Welcome back to the Surge, Slate’s guide to the biggest political newsmakers of the week. I’m Ben Mathis-Lilley, filling in for Jim Newell, and—hey, have you guys seen The Holdovers yet? It’s great! Can you believe that Paul Giamatti has never won an Oscar? Yeah, I couldn’t either. The guy is basically everyone’s favorite actor! But it’s true. Can we get Paul a statue? Let’s get Paul a freakin’ statue!

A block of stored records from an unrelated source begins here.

-- ==== Sys2Proof/Tests/Slice0.lean ====
section
/-!
SUPPORT. The model's own tests: the spec's worked examples, the checks of well-formedness, and, for every clause of an obligation that
has hypotheses, states and operands that meet all of them together (`test_meets_…`).
-/
namespace Sys2Proof.Tests
open Sys2Proof.Machine
-- each theorem is checked before the next is read
set_option Elab.async false

/-- The engine at work: PROTECT, every domain on, every port up, the command interface open. -/
def w0 : State :=
  { State.reset with
    aon := { Aon.reset with up := true }
    glb := { Glb.reset with mode := .protect, bootStage := 6, pdOn := 0xFFFFFFFFFFFFFF, prt := 0xFFFFFFFFFFFFFFFF, fwOk := true, locked := true }
    mci := { Mci.reset with ready := true }
    vlt := { Vlt.reset with rootOk := true, drbg := true, unwOn := true }
    cis := { Cis.reset with pairs := 0xF } }

/-- A SecY on link 1 with parameters and state given. -/
def y0 (txp rxp : W64) (st : SecySt) : Secy :=
  { sci := 0x0102030405060001, txp := txp, rxp := rxp, st := st, pendEn := false, curAn := 0, cut := .none, cutAn := 0, cutTime := 0,
    cutSeq := 0, cutShared := false, cutBySvc := false, stats := [], sat := 0, reprimed := false, deleting := false }

/-- A frame of 64 bytes: addresses, EtherType 0x0800, zeros. -/
def b64 : List Byte := [1, 2, 3, 4, 5, 6, 1, 2, 3, 4, 5, 6, 8, 0] ++ List.replicate 50 0

/-- PROTECT_FRAMES and CONFIDENTIALITY, PRIORITY 7, port 2. -/
def txp0 : W64 := 0x3002E00000000000

/-- A transmit SA with a lease from PN 5 to 100. -/
def a0 (kid : Nat) : Sa :=
  { kid := kid, suite := 0, enabled := true, shared := false, home := 0, homeSa := 0, fresh := false, offCode := 0, ssci := 0, salt := [],
    pn := 5, pn0 := 1, floor0 := 0, floor := 0, thr := false, exhausted := false, retiring := false, lease := .two,
    cur := { start := 1, stop := 100 }, nxt := { start := 100, stop := 200 }, stats := [], sat := 0, reprimed := false, tInst := 0,
    tStart := 0, tStop := 0, blob := [], intentSeq := 0, intentAt := 0 }

def wy (y : Secy) (s : State) : State := { s with secys := [(1, some y)] }
def wtx (a : Sa) (s : State) : State := { s with tx := [(4, some a)] }
def wrx (a : Sa) (s : State) : State := { s with rx := [(0, some a)], sct := { s.sct with scs := [(0, some { link := 1, sci := 0x0102030405060001 })], buckets := [] } }

/-- Lines resident in the cistern. -/
def wlines (ns : List Nat) (s : State) : State :=
  { s with cis := { s.cis with lines := ns.map (fun n => (n, some { slot := n, dirty := false })) } }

This week we’ve got a Cuban spying scandal, a (different) New York state congressional delegation OnlyFans scandal, and more Hunter Biden. But first: A MAGA leader and Trump supporter in the House comes out against antisemitism … on the left.

By Ben Mathis-Lilley

Israel’s campaign against Hamas in Gaza has created conflict on American college campuses, where some Jewish students believe that certain anti-war protest tactics and slogans amount to antisemitic harassment. The House Committee on Education held a hearing on the subject Wednesday with the presidents of Harvard, the University of Pennsylvania, and the Massachusetts Institute of Technology, a hearing which yielded explosive headlines thanks largely to Republican New York Rep. Elise Stefanik’s questioning of Harvard’s Claudine Gay and Penn’s Liz Magill. Stefanik repeatedly asked them whether “calling for the genocide of Jews” would constitute a violation of their campus codes of conduct, to which they replied that it would if it were “directed” toward certain individuals, but not necessarily in the abstract. Some observers, including many liberals, felt these answers were too legalistic and did not sufficiently condemn the real threat of rising antisemitism; others defended the presidents’ remarks on free-speech grounds. Either way it was a win for Stefanik, who was able to highlight a type of leftism that is generally perceived as a drag on Democrats in a way that will exacerbate intraparty tensions during an election year. Stefanik is also one of Congress’ most vocal supporters of Donald Trump, who has pursued the support of wildly antisemitic white supremacists for years and geared up for his current campaign by meeting with a right-wing media personality named Nick Fuentes who is well known for touting his admiration of Adolf Hitler. Big Stefanik hearing on the troubling Trump-Fuentes alliance coming soon, we assume.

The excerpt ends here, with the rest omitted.